Keras SNLI baseline example
This repository contains a simple Keras baseline to train a variety of neural networks to tackle the Stanford Natural Language Inference (SNLI) corpus.
The aim is to determine whether a premise sentence is entailed, neutral, or contradicts a hypothesis sentence - i.e. "A soccer game with multiple males playing" entails "Some men are playing a sport" while "A black race car starts up in front of a crowd of people" contradicts "A man is driving down a lonely road".
The model architecture is:
- Extract a 300D word vector from the fixed GloVe vocabulary
- Pass the 300D word vector through a ReLU "translation" layer
- Encode the premise and hypothesis sentences using the same encoder (summation, GRU, LSTM, ...)
- Concatenate the two 300D resulting sentence embeddings
- 3 layers of 600D ReLU layers
- 3 way softmax
Training uses RMSProp and stops after N epochs have passed with no improvement to the validation loss. Following Liu et al. 2016, the GloVe embeddings are not updated during training. Following Munkhdalai & Yu 2016, the out of vocabulary embeddings remain zeroed out.

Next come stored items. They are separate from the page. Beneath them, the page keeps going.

-- ==== Sys2Proof/Machine/Flags.lean ====
section
/-! DEFINITION. STATUS: its view as a 32-bit register and the error codes. SM4RE has no condition codes (10_state.md R34):
the only status bits are KSV, ERR and ERRCODE. -/

namespace Sys2Proof.Machine

/-- The 4-bit code of a cause (60_exceptions.md R221). Code 0 is NONE, codes 4 to 15 are never produced. -/
def ErrorCause.code : ErrorCause → BitVec 4
  | .illegalCmd => 1
  | .noKey => 2
  | .bus => 3

/-- One status bit as a 32-bit word. -/
def bitWord (b : Bool) : Word := (BitVec.ofBool b).setWidth 32

/-- The value of STATUS: (ERRCODE << 4) | (ERR << 1) | KSV (10_state.md R25). The reserved bits 3:2 and 31:8 read 0. -/
def statusWord (s : State) : Word :=
  (s.errcode.setWidth 32 <<< 4) ||| (bitWord s.err <<< 1) ||| bitWord s.ksv

end Sys2Proof.Machine
end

One of the most important aspects when using fixed Glove embeddings with summation is the "translation" layer. Bowman et al. 2016 use such a layer when moving from 300D to the lower dimensional 100D hidden state. This is likely highly important for the summation method as it allows the GloVe space to be shifted before summation. Technically when done with training the "translated" GloVe embeddings could be precomputed and this layer removed, decreasing the number of parameters, but Β―\_(γ)_/Β―
The model is relatively simple yet sits at a far higher level than other comparable baselines (specifically summation, GRU, and LSTM models) listed on the SNLI page. The summary: don't dismiss well tuned GloVe bag of words models - they can still be competitive and are far faster to train!
Model | Parameters | Train | Validation | Test |
---|---|---|---|---|
300D sum(word vectors) + 3 x 600D ReLU (this code) | 1.2m | 0.831 | 0.823 | 0.825 |
300D GRU + 3 x 600D ReLU (this code) | 1.7m | 0.843 | 0.830 | 0.823 |
300D LSTM + 3 x 600D ReLU (this code) | 1.9m | 0.855 | 0.829 | 0.823 |
300D GRU (recurrent dropout) + 3 x 600D ReLU (this code) | 1.7m | 0.844 | 0.832 | 0.832 |
300D LSTM (recurrent dropout) + 3 x 600D ReLU (this code) | 1.9m | 0.852 | 0.836 | 0.827 |
-- | --- | --- | --- | --- |
300D LSTM encoders (Bowman et al. 2016) | 3.0m | 0.839 | - | 0.806 |
1024D GRU w/ unsupervised 'skip-thoughts' pre-training (Vendrov et al. 2015) | 15m | 0.988 | - | 0.814 |
300D Tree-based CNN encoders (Mou et al. 2015) | 3.5m | 0.833 | - | 0.821 |
300D SPINN-PI encoders (Bowman et al. 2016) | 3.7m | 0.892 | - | 0.832 |
600D (300+300) BiLSTM encoders (Liu et al. 2016) | 3.5m | 0.833 | - | 0.834 |
Only the numbers for pure sentential embedding models are shown here. The SNLI homepage shows the full list of models where attentional models perform better. If I've missed including any comparable models, submit a pull request.
All models could benefit from a more thorough evaluation and/or grid search as the existing parameters are guesstimates inspired by various papers (Bowman et al. 2015, Bowman et al. 2016, Liu et al. 2016).
Only when the GRUs and LSTMs feature recurrent dropout (dropout_U
) do they consistently beat the summation of word embeddings.
Further work should be done exploring the hyperparameters of the GRU and LSTM.